NEW YORK -- When music megastar Taylor Swift removed her tunes from Spotify, she ended up helping the service she was speaking out against, Chief Executive Daniel Ek said Monday.

"The middle of America found out what Spotify was, so we had a big success," Ek said, speaking via video conference at the IAB Mixx interactive advertising conference in New York. "I wish we could have gotten that attention in a better way than pissing off Taylor Swift."

Spotify is a streaming music service that offers all-you-can-eat tunes that listeners pay for outright with $10-a-month subscriptions or indirectly by sitting through advertising. With 75 million people using the service regularly, the startup is helping lead a fundamental change in how people listen and pay for music: subscribing to mobile access rather than paying for digital downloads typified by Apple's iTunes store.

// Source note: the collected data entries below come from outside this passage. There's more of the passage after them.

/-! ### raiseAges -/

@[simp] theorem raiseAges_fp (b : Word32) (s : State) : (raiseAges b s).fp = s.fp := rfl
@[simp] theorem raiseAges_pos (b : Word32) (s : State) : (raiseAges b s).pos = s.pos := rfl
@[simp] theorem raiseAges_fe (b : Word32) (s : State) : (raiseAges b s).fe = s.fe := rfl
@[simp] theorem raiseAges_tq (b : Word32) (s : State) : (raiseAges b s).tq = { s.tq with queue := ageRecords s.tq.queue, ticked := some b } := rfl
@[simp] theorem raiseAges_rm (b : Word32) (s : State) : (raiseAges b s).rm = s.rm := rfl
@[simp] theorem raiseAges_jr (b : Word32) (s : State) : (raiseAges b s).jr = s.jr := rfl
@[simp] theorem raiseAges_te (b : Word32) (s : State) : (raiseAges b s).te = s.te := rfl
@[simp] theorem raiseAges_rw (b : Word32) (s : State) : (raiseAges b s).rw = s.rw := rfl
@[simp] theorem raiseAges_pu (b : Word32) (s : State) : (raiseAges b s).pu = s.pu := rfl
@[simp] theorem raiseAges_rc (b : Word32) (s : State) : (raiseAges b s).rc = s.rc := rfl
@[simp] theorem raiseAges_ma (b : Word32) (s : State) : (raiseAges b s).ma = s.ma := rfl
@[simp] theorem raiseAges_pending (b : Word32) (s : State) : (raiseAges b s).pending = s.pending := rfl

/-! ### State.setValve -/

@[simp] theorem State.setValve_fp (s : State) (v : Fin Config.valves) (r : ValveRecord) : (s.setValve v r).fp = s.fp := rfl
@[simp] theorem State.setValve_pos (s : State) (v : Fin Config.valves) (r : ValveRecord) : (s.setValve v r).pos = s.pos := rfl
@[simp] theorem State.setValve_fe (s : State) (v : Fin Config.valves) (r : ValveRecord) : (s.setValve v r).fe = s.fe := rfl
@[simp] theorem State.setValve_tq (s : State) (v : Fin Config.valves) (r : ValveRecord) : (s.setValve v r).tq = s.tq := rfl
@[simp] theorem State.setValve_rm (s : State) (v : Fin Config.valves) (r : ValveRecord) : (s.setValve v r).rm = s.rm := rfl
@[simp] theorem State.setValve_jr (s : State) (v : Fin Config.valves) (r : ValveRecord) : (s.setValve v r).jr = s.jr := rfl
@[simp] theorem State.setValve_te (s : State) (v : Fin Config.valves) (r : ValveRecord) : (s.setValve v r).te = { s.te with valves := s.te.valves.set v.val r v.isLt } := rfl
@[simp] theorem State.setValve_rw (s : State) (v : Fin Config.valves) (r : ValveRecord) : (s.setValve v r).rw = s.rw := rfl
@[simp] theorem State.setValve_pu (s : State) (v : Fin Config.valves) (r : ValveRecord) : (s.setValve v r).pu = s.pu := rfl
@[simp] theorem State.setValve_rc (s : State) (v : Fin Config.valves) (r : ValveRecord) : (s.setValve v r).rc = s.rc := rfl
@[simp] theorem State.setValve_ma (s : State) (v : Fin Config.valves) (r : ValveRecord) : (s.setValve v r).ma = s.ma := rfl
@[simp] theorem State.setValve_pending (s : State) (v : Fin Config.valves) (r : ValveRecord) : (s.setValve v r).pending = s.pending := rfl

/-! ### State.mapValves -/

@[simp] theorem State.mapValves_fp (s : State) (f : Fin Config.valves → ValveRecord → ValveRecord) : (s.mapValves f).fp = s.fp := by simp only [State.mapValves]
@[simp] theorem State.mapValves_pos (s : State) (f : Fin Config.valves → ValveRecord → ValveRecord) : (s.mapValves f).pos = s.pos := by simp only [State.mapValves]
@[simp] theorem State.mapValves_fe (s : State) (f : Fin Config.valves → ValveRecord → ValveRecord) : (s.mapValves f).fe = s.fe := by simp only [State.mapValves]
@[simp] theorem State.mapValves_tq (s : State) (f : Fin Config.valves → ValveRecord → ValveRecord) : (s.mapValves f).tq = s.tq := by simp only [State.mapValves]
@[simp] theorem State.mapValves_rm (s : State) (f : Fin Config.valves → ValveRecord → ValveRecord) : (s.mapValves f).rm = s.rm := by simp only [State.mapValves]
@[simp] theorem State.mapValves_jr (s : State) (f : Fin Config.valves → ValveRecord → ValveRecord) : (s.mapValves f).jr = s.jr := by simp only [State.mapValves]
@[simp] theorem State.mapValves_te (s : State) (f : Fin Config.valves → ValveRecord → ValveRecord) : (s.mapValves f).te = { s.te with valves := Vector.ofFn fun v => f v s.te.valves[v] } := rfl
@[simp] theorem State.mapValves_rw (s : State) (f : Fin Config.valves → ValveRecord → ValveRecord) : (s.mapValves f).rw = s.rw := by simp only [State.mapValves]
@[simp] theorem State.mapValves_pu (s : State) (f : Fin Config.valves → ValveRecord → ValveRecord) : (s.mapValves f).pu = s.pu := by simp only [State.mapValves]
@[simp] theorem State.mapValves_rc (s : State) (f : Fin Config.valves → ValveRecord → ValveRecord) : (s.mapValves f).rc = s.rc := by simp only [State.mapValves]
@[simp] theorem State.mapValves_ma (s : State) (f : Fin Config.valves → ValveRecord → ValveRecord) : (s.mapValves f).ma = s.ma := by simp only [State.mapValves]
@[simp] theorem State.mapValves_pending (s : State) (f : Fin Config.valves → ValveRecord → ValveRecord) : (s.mapValves f).pending = s.pending := by simp only [State.mapValves]

/-! ### Ports and queues -/

@[simp] theorem FramePath.port_setPort (fp : FramePath) (p : Port) (ps : PortState) : (fp.setPort p ps).port p = ps := by
  cases p <;> rfl

@[simp] theorem FramePath.port_setPort_other (fp : FramePath) (p : Port) (ps : PortState) :
    (fp.setPort p ps).port (otherPort p) = fp.port (otherPort p) := by
  cases p <;> rfl

@[simp] theorem FramePath.setPort_other_port (fp : FramePath) (p : Port) (ps : PortState) :
    (fp.setPort (otherPort p) ps).port p = fp.port p := by
  cases p <;> rfl

theorem FramePath.port_setPort_ne (fp : FramePath) {p q : Port} (ps : PortState) (h : q ≠ p) :
    (fp.setPort p ps).port q = fp.port q := by
  cases p <;> cases q <;> first | rfl | exact absurd rfl h

@[simp] theorem otherPort_otherPort (p : Port) : otherPort (otherPort p) = p := by
  cases p <;> rfl

theorem otherPort_ne (p : Port) : otherPort p ≠ p := by
  cases p <;> decide

@[simp] theorem FramePath.setPort_station (fp : FramePath) (p : Port) (ps : PortState) :
    (fp.setPort p ps).station = fp.station := by
  cases p <;> rfl

@[simp] theorem FramePath.setPort_parityFault (fp : FramePath) (p : Port) (ps : PortState) :
    (fp.setPort p ps).parityFault = fp.parityFault := by
  cases p <;> rfl

@[simp] theorem FramePath.setPort_channels (fp : FramePath) (p : Port) (ps : PortState) :
    (fp.setPort p ps).channels = fp.channels := by
  cases p <;> rfl

@[simp] theorem FramePath.setPort_malformed (fp : FramePath) (p : Port) (ps : PortState) :
    (fp.setPort p ps).malformed = fp.malformed := by
  cases p <;> rfl

@[simp] theorem FramePath.setPort_seqMgmt (fp : FramePath) (p : Port) (ps : PortState) :
    (fp.setPort p ps).seqMgmt = fp.seqMgmt := by
  cases p <;> rfl

@[simp] theorem FramePath.setPort_seqFlow (fp : FramePath) (p : Port) (ps : PortState) :
    (fp.setPort p ps).seqFlow = fp.seqFlow := by
  cases p <;> rfl

@[simp] theorem FramePath.setPort_holdStanding (fp : FramePath) (p : Port) (ps : PortState) :
    (fp.setPort p ps).holdStanding = fp.holdStanding := by
  cases p <;> rfl

@[simp] theorem FramePath.setPort_holdTimer (fp : FramePath) (p : Port) (ps : PortState) :
    (fp.setPort p ps).holdTimer = fp.holdTimer := by
  cases p <;> rfl

@[simp] theorem FramePath.setPort_held (fp : FramePath) (p : Port) (ps : PortState) :
    (fp.setPort p ps).held = fp.held := by
  cases p <;> rfl

@[simp] theorem FramePath.setPort_handed (fp : FramePath) (p : Port) (ps : PortState) :
    (fp.setPort p ps).handed = fp.handed := by
  cases p <;> rfl

@[simp] theorem PortState.queue_setQueue (ps : PortState) (cls : EgressClass) (q : List Frame) :
    (ps.setQueue cls q).queue cls = q := by
  cases cls <;> rfl

theorem PortState.queue_setQueue_ne (ps : PortState) {cls other : EgressClass} (q : List Frame) (h : other ≠ cls) :
    (ps.setQueue cls q).queue other = ps.queue other := by
  cases cls <;> cases other <;> first | rfl | exact absurd rfl h

@[simp] theorem PortState.setQueue_linkUp (ps : PortState) (cls : EgressClass) (q : List Frame) :
    (ps.setQueue cls q).linkUp = ps.linkUp := by
  cases cls <;> rfl

@[simp] theorem PortState.setQueue_transmitting (ps : PortState) (cls : EgressClass) (q : List Frame) :
    (ps.setQueue cls q).transmitting = ps.transmitting := by
  cases cls <;> rfl

@[simp] theorem PortState.setQueue_counters (ps : PortState) (cls : EgressClass) (q : List Frame) :
    (ps.setQueue cls q).counters = ps.counters := by
  cases cls <;> rfl

@[simp] theorem PortState.queue_countDropped (ps : PortState) (n : Nat) (cls : EgressClass) :
    (ps.countDropped n).queue cls = ps.queue cls := by
  cases cls <;> rfl

@[simp] theorem PortState.countDropped_linkUp (ps : PortState) (n : Nat) : (ps.countDropped n).linkUp = ps.linkUp := rfl

@[simp] theorem PortState.countDropped_transmitting (ps : PortState) (n : Nat) :
    (ps.countDropped n).transmitting = ps.transmitting := rfl

@[simp] theorem FramePath.takeNumber_port (fp : FramePath) (flow : Bool) (p : Port) :
    (fp.takeNumber flow).port p = fp.port p := by
  cases flow <;> cases p <;> rfl

/-! ### Valves -/

/-- The record of a valve after it was replaced. -/
theorem State.setValve_same (s : State) (v : Fin Config.valves) (r : ValveRecord) : (s.setValve v r).te.valves[v] = r := by
  simp

/-- The record of another valve after one was replaced. -/
theorem State.setValve_other (s : State) {v u : Fin Config.valves} (r : ValveRecord) (h : v ≠ u) :
    (s.setValve v r).te.valves[u] = s.te.valves[u] := by
  have : v.val ≠ u.val := fun e => h (Fin.ext e)
  simp [this]

/-- The record of a valve after every record was mapped. -/
theorem State.mapValves_get (s : State) (f : Fin Config.valves → ValveRecord → ValveRecord) (v : Fin Config.valves) :
    (s.mapValves f).te.valves[v] = f v s.te.valves[v] := by
  simp

end Sys2Proof.Machine
end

In November, Swift pulled her entire catalog of music off Spotify just as her hit album, "1989," was released. She didn't want to contribute her life's work to an experiment that doesn't fairly compensate artists, she said.

Monday, Ek reiterated that he agrees with Swift that musicians deserve to be compensated.

"We agree music should not be free...it should have a lot more value in society than it currently does," he said. He noted that even in the case of Swift, consumers could still turn to YouTube or Pandora or a host of other online services to listen to her album for free after she withdrew from Spotify.